Milei asegura que con la aprobación de esta reforma laboral se empezará a reactivar el mercado de empleo y se va a frenas el trabajo “en negro”. Los ejes del proyecto son reducir cálculos indemnizatorios, contar con más facilidades para emplear y despedir personal, limitar el derecho a huelga y licuar el poder de representación y recaudación sindical.
Hoy el panorama laboral en el país es claramente malo: aumenta el desempleo, el que aparece es “en negro” o los cuentapropistas, tanto formales (monotributistas) como informales. Y esto en el sector privado, en el estatal es mucho peor.

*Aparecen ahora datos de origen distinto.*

/-- R350, R353, R358 to R361, R364, R365, R370: the grants of a COLL. One that fails a check ends with the check's status and FSTEP, and
starts nothing; one that passes starts an instance under the next SEQ of its group. A grant runs the instance's steps until CHUNK bytes
have moved, it would wait, or it ends; the counters of the peers written and read rise before it ends. An instance that ends completes
its command; one that fails clears V of its group entry and completes it with the status and the step. LOOP opens a level, or goes past
its ENDL when the count is zero; ENDL goes round or closes it; a step with skip, and a WAIT without D, only go on; END and a WAIT with D
wait until every slot sent has been consumed; a data step waits for a free slot of its peer, or for a slot that has come. -/
def Sys2Proof.Stmt.CollectiveGrants : Prop :=
  (∀ (s : State) (q : Nat) (c : Cmd) (r : List Cmd), s.memWf → quietJournal s → nextQueue s = some q → queueCmds s q = c :: r →
    cmdBad s c.words = false → cmdKind c.words = 2 →
    let w := c.words
    let u := granted s q
    (∀ i, c.inst = some i → exec .fcpGrant s = .next (grantColl u q c i)) ∧
    (c.inst = none →
      let badCmd : Prop := cmdType w = 3 ∨ cmdOp w = 3 ∨ cmdBlk w % 256 ≠ 0 ∨ cmdBlk w < 256 ∨ 2 ^ 30 < cmdBlk w ∨ (cmdAddr w).toNat % 8 ≠ 0
      let badGroup : Prop := groupUsable s (cmdCtx w) (groupEntry s (cmdCtx w) (cmdGrp w)) = false
      let viol : Prop := ∃ i < 3, (cmdBuf w i).toNat / 2 ^ 57 ≠ 0 ∨ (cmdBuf w i).toNat / 2 ^ 47 % 1024 ≠ s.port.rank
      (badCmd → ∃ t, exec .fcpGrant s = .next t ∧ Completed s t q c r 6) ∧
      (¬badCmd → badGroup → ∃ t, exec .fcpGrant s = .next t ∧ Completed s t q c r 4) ∧
      (¬badCmd → ¬badGroup → viol → ∃ t, exec .fcpGrant s = .next t ∧ Completed s t q c r 0x0A) ∧
      (∀ e n, collCheck u w = .error (e, n) → e.aired = false →
        ∃ t, exec .fcpGrant s = .next t ∧ Completed s t q c r (e.status + n * 2 ^ 32)) ∧
      (∀ v prog, collCheck u w = .ok (v, prog) → v.memWf → quietJournal v → queueCmds v q = c :: r →
        let a := (ctxAt v (cmdCtx w)).grptab + 256 * cmdGrp w + 132
        ∃ (z : State) (i : Instance_), exec .fcpGrant s = .next (grantColl z q c i) ∧ i.prog = prog ∧ i.seq = (readNat v.hbm a 4 + 1) % 2 ^ 32 ∧
          readNat z.hbm a 4 = i.seq ∧ (∀ x, (x < a ∨ a + 4 ≤ x) → readByte z.hbm x = readByte v.hbm x) ∧ i.step = 0 ∧ i.loops = [] ∧
          i.out = 0 ∧ i.inn = 0 ∧ i.ovf = false ∧ i.start = v.time ∧ i.adds = [] ∧ z.cores = v.cores ∧ z.ctxs = v.ctxs))) ∧
  (∀ (s : State) (q n : Nat) (c : Cmd) (r : List Cmd) (i : Instance_) (b : Grant), s.memWf → quietJournal s → queueCmds s q = c :: r →
    i.adds = [] → n < 2 ^ 100 → Runs q (chunkBytes s) c.words n { s := s, i := i, moved := 0, wr := [], rd := [] } b →
    (chunkBytes s ≤ b.moved ∨ (b.moved < chunkBytes s ∧ microStep q c.words b = .wait) →
      grantColl s q c i = endGrant b.s q c b.i (grantAdds b) false) ∧
    (b.moved < chunkBytes s → ∀ d,
      (microStep q c.words b = .done d → grantColl s q c i = endGrant d.s q c d.i (grantAdds d) true) ∧
      (∀ e, microStep q c.words b = .fail d e → e.aired = false →
        grantColl s q c i = failColl (dropAdds c.words (grantAdds d) d.s) q c.words d.i e))) ∧
  (∀ (s : State) (q : Nat) (c : Cmd) (r : List Cmd) (i : Instance_), s.memWf → quietJournal s → queueCmds s q = c :: r →
    endGrant s q c i [] false = setHead s q { c with started := true, inst := some { i with adds := [] } } ∧
    Completed s (endGrant s q c i [] true) q c r (i.ovf.toNat * 256) ∧
    (∀ e : FcpErr, let v := (ctxAt s (cmdCtx c.words)).grptab + 256 * cmdGrp c.words + 131
      (c.addr + 16 ≤ v ∨ v < c.addr + 8) →
      Completed s (failColl s q c.words i e) q c r (e.status + i.ovf.toNat * 256 + i.step * 2 ^ 32) ∧
        (readByte (failColl s q c.words i e).hbm v).toNat < 128)) ∧
  (∀ (q : Nat) (w : BitVec 512) (b : Grant), b.i.bad = 0 →
    let sw := b.i.prog.getD b.i.step 0
    let g := grpOf (groupEntry b.s (cmdCtx w) (cmdGrp w))
    let n := g.ranks.length
    let op := sw.toNat / 2 ^ 60
    let lv (d : Nat) : Nat := ((b.i.loops[d]?).map LoopLevel.c).getD 0
    let v := (if sw.getLsbD 58 then sw.toNat / 2 ^ 46 % 1024 * 2 ^ lv (sw.toNat / 2 ^ 56 % 4) else sw.toNat / 2 ^ 46 % 1024) % 2 ^ 32
    let fwd := if sw.getLsbD 59 then (g.me + v) % max 1 n else g.me ^^^ v
    let onto (l : List LoopLevel) (ix : Nat) : Micro :=
      .go { b with i := { b.i with step := ix, loops := l, out := 0, inn := 0, blocks := 0, data := [], head := [] } }
    let counted (p f y : Nat) : Prop := grpCount b.s (cmdCtx w) g p f = .ok y
    (∀ y, drained b.s (cmdCtx w) g = .ok y →
      (op = 0 → microStep q w b = if y then .done b else .wait) ∧
      (op = 6 → sw.getLsbD 0 = true → microStep q w b = if y then onto b.i.loops (b.i.step + 1) else .wait)) ∧
    (op = 6 → sw.getLsbD 0 = false → microStep q w b = onto b.i.loops (b.i.step + 1)) ∧
    (op = 7 →
      let k := match sw.toNat / 2 ^ 58 % 4 with | 0 => sw.toNat % 65536 | 1 => n - sw.toNat % 65536 | _ => Nat.clog 2 n
      (k = 0 → microStep q w b = onto b.i.loops (matchEndl b.i.prog 1024 (b.i.step + 1) 0 + 1)) ∧
      (k ≠ 0 → microStep q w b = onto (b.i.loops ++ [{ first := b.i.step + 1, count := k, c := 0 }]) (b.i.step + 1))) ∧
    (op = 8 → ∀ (l : LoopLevel) (ls : List LoopLevel), b.i.loops = ls ++ [l] → microStep q w b =
      if l.c + 1 < l.count then onto (ls ++ [{ l with c := l.c + 1 }]) l.first else onto ls (b.i.step + 1)) ∧
    (1 ≤ op → op ≤ 4 → sw.getLsbD 59 = false → max 1 n ≤ fwd → microStep q w b = onto b.i.loops (b.i.step + 1)) ∧
    (op = 1 → (sw.getLsbD 59 = true ∨ fwd < max 1 n) →
      (slotCount w (sw.toNat / 2 ^ 24 % 8) (sw.getLsbD 23) ≤ b.i.out → microStep q w b = onto b.i.loops (b.i.step + 1)) ∧
      (b.i.out < slotCount w (sw.toNat / 2 ^ 24 % 8) (sw.getLsbD 23) → ∀ snt fre, counted fwd 8 snt → counted fwd 4 fre →
        g.psub ≤ (snt + 2 ^ 32 - fre) % 2 ^ 32 → microStep q w b = .wait)) ∧
    (op = 2 → sw.getLsbD 59 = false → fwd < max 1 n → b.i.inn = 0 → ∀ arr con, counted fwd 0 arr → counted fwd 12 con →
      (arr + 2 ^ 32 - con) % 2 ^ 32 = 0 → microStep q w b = .wait))

/-- R30, R349 to R370, R393 to R396, R407: the host's writes, boot, and the grants of the front-end command processor.
(Whether images verify is a Config constant: log entry 9.) -/
def Obligations.HostAndGrants : Prop := Stmt.HostInterface ∧ Stmt.CommandGrants ∧ Stmt.LaunchGrants ∧ Stmt.CollectiveGrants

/-- R274, R280, R282, R290, R396, R405, R408: what each management command does to the machine.
(The packing of the arguments is log entry 10.) -/
def Obligations.ManagementCommands : Prop :=
  (∀ (s : State) (g : Nat), apart (.gate g) s → noneResident s → g < 4 → (2 ≤ g → ∀ e ∈ s.ctxs, ∀ x, e.2 = some x → x.checked = false) →
    ∃ t, exec (.gate g) s = .next t ∧ t.shape.gate = g ∧ t.hbm = s.hbm ∧ t.ctxs = s.ctxs ∧ t.cores = s.cores ∧
      ∀ a, readByte t.sram a = if g % 2 = 1 ∧ a / 65536 % 2 = 1 then 0 else readByte s.sram a) ∧
  (∀ (s : State) (g : Nat), apart (.gate g) s → (3 < g ∨ ¬noneResident s ∨ (2 ≤ g ∧ ¬noneChecked s)) → exec (.gate g) s = .next s) ∧
  (∀ (s : State) (r n : Nat) (p : Option Nat), apart (.relabel r p n) s →
    (labels s r p → slotNow s < n → exec (.relabel r p n) s = .next { s with port := { s.port with relabelAt := s.port.relabelAt ++
        [(n, r, p.map fun a => (a / 64, a % 64))] } }) ∧
    (¬labels s r p ∨ n ≤ slotNow s → exec (.relabel r p n) s = .next s)) ∧
  (∀ (s : State) (pl p v z : Nat), apart (.setpeg pl p v z) s → noneResident s → pl < 2 → p < 34 → v < 4 → 1 ≤ z → z ≤ 64 →
    ∃ t, exec (.setpeg pl p v z) s = .next t ∧ t = { s with port := { s.port with pool := t.port.pool } } ∧
      ∀ l u, lget 0 t.port.pool l u =
        if l = { plane := if pl = 0 then .shelf else .column, port := p } ∧ u = v then z else lget 0 s.port.pool l u) ∧
  (∀ (s : State) (pl p v z : Nat), apart (.setpeg pl p v z) s → (¬noneResident s ∨ 1 < pl ∨ 33 < p ∨ 3 < v ∨ z = 0 ∨ 64 < z) →
    exec (.setpeg pl p v z) s = .next s) ∧
  (∀ (s : State) (pl a n : Nat), apart (.table pl a n) s → pl < 2 → a + 1040 ≤ hbmBytes s →
    let t := tableImage s a
    let plane : Plane := if pl = 0 then .shelf else .column
    (tableFault s plane t = none → n % t.length = 0 → slotNow s < n →
      exec (.table pl a n) s = .next { s with port := { s.port with shadowT := s.port.shadowT.set pl (some (n, t)) } }) ∧
    (tableFault s plane t = none → (n % t.length ≠ 0 ∨ n ≤ slotNow s) → exec (.table pl a n) s = .next s) ∧
    (∀ sub lane line peer, tableFault s plane t = some (sub, lane, line, peer) → ∃ (u : State) (x : LogEntry), exec (.table pl a n) s = .next u ∧
      u = { s with cp := u.cp } ∧ u.cp.log = s.cp.log ++ [x] ∧ x.kind = 20 ∧ x.time = s.time ∧
      x.a = sub + pl * 2 ^ 8 + lane % 256 * 2 ^ 16 + line % 256 * 2 ^ 24 + peer % 256 * 2 ^ 32 ∧ x.b = slotNow s)) ∧
  (∀ (s : State) (pl a n : Nat), apart (.table pl a n) s → (1 < pl ∨ hbmBytes s < a + 1040) → exec (.table pl a n) s = .next s) ∧
  (∀ (s : State) (t n : Nat), apart (.tlen t n) s →
    (16 ≤ t → t ≤ 1000 → slotNow s < n → exec (.tlen t n) s = .next { s with port := { s.port with tlenAt := some (t, n) } }) ∧
    (t < 16 ∨ 1000 < t ∨ n ≤ slotNow s → exec (.tlen t n) s = .next s)) ∧
  (∀ (s : State) (a r : Nat), apart (.attest a r) s → s.memWf →
    (a + 32 ≤ hbmBytes s → r + 512 ≤ hbmBytes s →
      ∃ t, exec (.attest a r) s = .next t ∧ t = { s with hbm := t.hbm, capTags := t.capTags, poison := t.poison, prior := t.prior } ∧
        (∀ i < 32, readByte t.hbm (r + i) = readByte s.hbm (a + i)) ∧
        readNat t.hbm (r + 32) 32 = (Config.imageDigest 0).toNat ∧ readNat t.hbm (r + 64) 32 = (Config.imageDigest 1).toNat ∧
        ∀ x, (x < r ∨ r + 512 ≤ x) → readByte t.hbm x = readByte s.hbm x) ∧
    (hbmBytes s < a + 32 ∨ hbmBytes s < r + 512 → exec (.attest a r) s = .next s)) ∧
  (∀ g, Serves (.gate g) fun s st => (3 < g → st = 3) ∧ (g ≤ 3 → (¬noneResident s → st = 1) ∧
    (noneResident s → (2 ≤ g ∧ ¬noneChecked s → st = 2) ∧ (g < 2 ∨ noneChecked s → st = 0)))) ∧
  (∀ r p n, Serves (.relabel r p n) fun s st => (¬labels s r p → st = 3) ∧ (labels s r p → st = if n ≤ slotNow s then 6 else 0)) ∧
  (∀ pl p v z, Serves (.setpeg pl p v z) fun s st => (1 < pl ∨ 33 < p ∨ 3 < v ∨ z = 0 ∨ 64 < z → st = 3) ∧
    (pl < 2 → p < 34 → v < 4 → 1 ≤ z → z ≤ 64 → (¬noneResident s → st = 1) ∧ (noneResident s → st = 0))) ∧
  (∀ pl a n, Serves (.table pl a n) fun s st => (1 < pl ∨ hbmBytes s < a + 1040 → st = 3) ∧
    (pl < 2 → a + 1040 ≤ hbmBytes s →
      let t := tableImage s a
      let ok : Prop := tableFault s (if pl = 0 then .shelf else .column) t = none
      (¬ok → st = 9) ∧ (ok → n % t.length ≠ 0 → st = 3) ∧ (ok → n % t.length = 0 → st = if n ≤ slotNow s then 6 else 0))) ∧
  (∀ t n, Serves (.tlen t n) fun s st => st = if t < 16 ∨ 1000 < t then 3 else if n ≤ slotNow s then 6 else 0)

/-- R48, R49, R230, R233, R236, R396, R397: contexts and stopped cores. PREEMPT makes a resident context not resident with status 1, its
launches releasing their gangs; RESTORE makes it resident; CREATE adds one that is not resident, its cores in the creation state;
DESTROY removes one and its work; RESUME lets a stopped core go on or ends its task; ABORT ends the head command of a queue.
(The statuses of the refused cases are log entry 45.) -/
def Obligations.ContextCommands : Prop :=
  (∀ (s : State) (x : Nat), apart (.preempt x) s →
    ((ctxAt s x).resident = true →
      ∃ t, exec (.preempt x) s = .next t ∧ (ctxAt t x).resident = false ∧ (ctxAt t x).status = 1 ∧
        ∀ l ∈ t.fcp.launches, l.ctx = x → (∀ n, l.phase ≠ .finishing n) → l.held = [] ∧ l.phase = .reserving) ∧
    ((ctxAt s x).resident = false → exec (.preempt x) s = .next s)) ∧
  (∀ (s : State) (x a : Nat) (c : Ctx), apart (.restore x a) s → ctxAt? s x = some c →
    (c.resident = true → exec (.restore x a) s = .next s) ∧
    (c.resident = false → a % 4096 = 0 → a + 4096 ≤ hbmBytes s → readNat s.hbm a 2 = x →
      (readNat s.hbm (a + 0x10) 8 ≠ zBytes s c.checked → exec (.restore x a) s = .next s) ∧
      (readNat s.hbm (a + 0x10) 8 = zBytes s c.checked → launchesFit s x = true → (residents s).length < 16 →
        (overlapsResident (loadImage s x a) x = true → exec (.restore x a) s = .next s) ∧
        (overlapsResident (loadImage s x a) x = false →
          ∃ t, exec (.restore x a) s = .next t ∧ (ctxAt t x).resident = true ∧ (ctxAt t x).status = 0)))) ∧
  (∀ (s : State) (a : Nat), apart (.create a) s → bootStage s = 3 →
    let ident := readNat s.hbm a 8
    let x := ident % 65536
    let checked := ident / 65536 % 2 == 1
    x ≠ 0xFFFF → (checked = true → uOn s = true) → headerZero s a = true →
    headerAddrs s a (coreCount s checked) (zBytes s checked) = true →
    (ctxAt? s x = none →
      ∃ t, exec (.create a) s = .next t ∧ (ctxAt t x).resident = false ∧ (ctxAt t x).status = 2 ∧ (ctxAt t x).checked = checked ∧
        (ctxAt t x).area = a ∧ (∀ n < 512, coreAt t (512 * x + n) = Core.init) ∧ ∀ y, y ≠ x → ctxAt? t y = ctxAt? s y) ∧
    ((ctxAt? s x).isSome = true → exec (.create a) s = .next s)) ∧
  (∀ (s : State) (x : Nat) (c : Ctx), apart (.destroy x) s → ctxAt? s x = some c →
    (c.resident = false → ctxQueued s x = false →
      ∃ t, exec (.destroy x) s = .next t ∧ ctxAt? t x = none ∧ (∀ n < 512, coreAt t (512 * x + n) = Core.init) ∧
        (∀ l ∈ t.fcp.launches, l.ctx ≠ x) ∧ ∀ r ∈ t.fcp.ready, r.ctx ≠ x) ∧
    (c.resident = true ∨ ctxQueued s x = true → exec (.destroy x) s = .next s)) ∧
  (∀ (s : State) (x n a : Nat) (st : Stop), apart (.resume x n a) s → ctxAt? s x ≠ none → n < (ctxAt s x).ncore → n < 512 →
    (ctxAt s x).resident = true → (coreAt s (512 * x + n)).stop = some st → st.between = false →
    let k := 512 * x + n
    (st.code ≠ 0x11 → a < 2 →
      ∃ t, exec (.resume x n a) s = .next t ∧ t = { s with cores := t.cores } ∧ (coreAt t k).stop = none ∧
        (coreAt t k).task = (coreAt s k).task ∧ (coreAt t k).g = (coreAt s k).g ∧ ∀ j, j ≠ k → coreAt t j = coreAt s j) ∧
    (a = 2 → ∀ y, (coreAt s k).task = some y → y.record = none → y.done = 0 →
      ∃ t, exec (.resume x n a) s = .next t ∧ t = { s with cores := t.cores, fcp := t.fcp } ∧ (coreAt t k).task = none ∧
        (coreAt t k).stop = none ∧ ∀ j, j ≠ k → coreAt t j = coreAt s j) ∧
    (st.code = 0x11 → a < 2 → exec (.resume x n a) s = .next s)) ∧
  (∀ (s : State) (q : Nat) (c : Cmd) (r : List Cmd), apart (.abort q) s →
    (q < 64 → queueCmds s q = c :: r → ∃ t, exec (.abort q) s = .next t ∧ queueCmds t q = r ∧ t.cores = s.cores ∧ t.ctxs = s.ctxs) ∧
    (64 ≤ q ∨ queueCmds s q = [] → exec (.abort q) s = .next s))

En los primeros dos años de la gestión de Milei 270.852 asalariados formales perdieron su puesto de trabajo, de acuerdo a los registros del Sistema Integrado Previsional Argentino (SIPA). De esas bajas, 63.234 son del sector público.
Otra vez la desconfianza. Sin un crecimiento de la actividad y del poder de compra de los argentinos, ninguna reforma laboral cambiará significativamente el nivel de empleo en el país.
La desconfianza es muy fuerte también en el mundo sindical. El proyecto es una amenaza el poder de los gremios limitando el derecho a huelga y dejaría de ser obligatorio para los empleadores retener el pago de la cuota sindical y de los aportes solidarios. Se busca también eliminar el concepto de ultraactividad de los convenios colectivos para allanar el camino a que prevalezcan los acuerdos por empresa por sobre los que pacte el gremio principal de la actividad, como sucede en la actualidad.
La CGT no irá, por ahora, al paro. Marchará con fuerza este miércoles al Congreso cuando el Senado trate la reforma. Por lo general, en las marchas de la CGT no hay incidentes ni choques con las fuerzas de seguridad. Pero nunca se sabe.
¿Cómo afectará tanta desconfianza a Javier Milei? Parte de la respuesta estará en el tiempo que se tarde en cumplir -o no- sus promesas sobre inflación y empleo.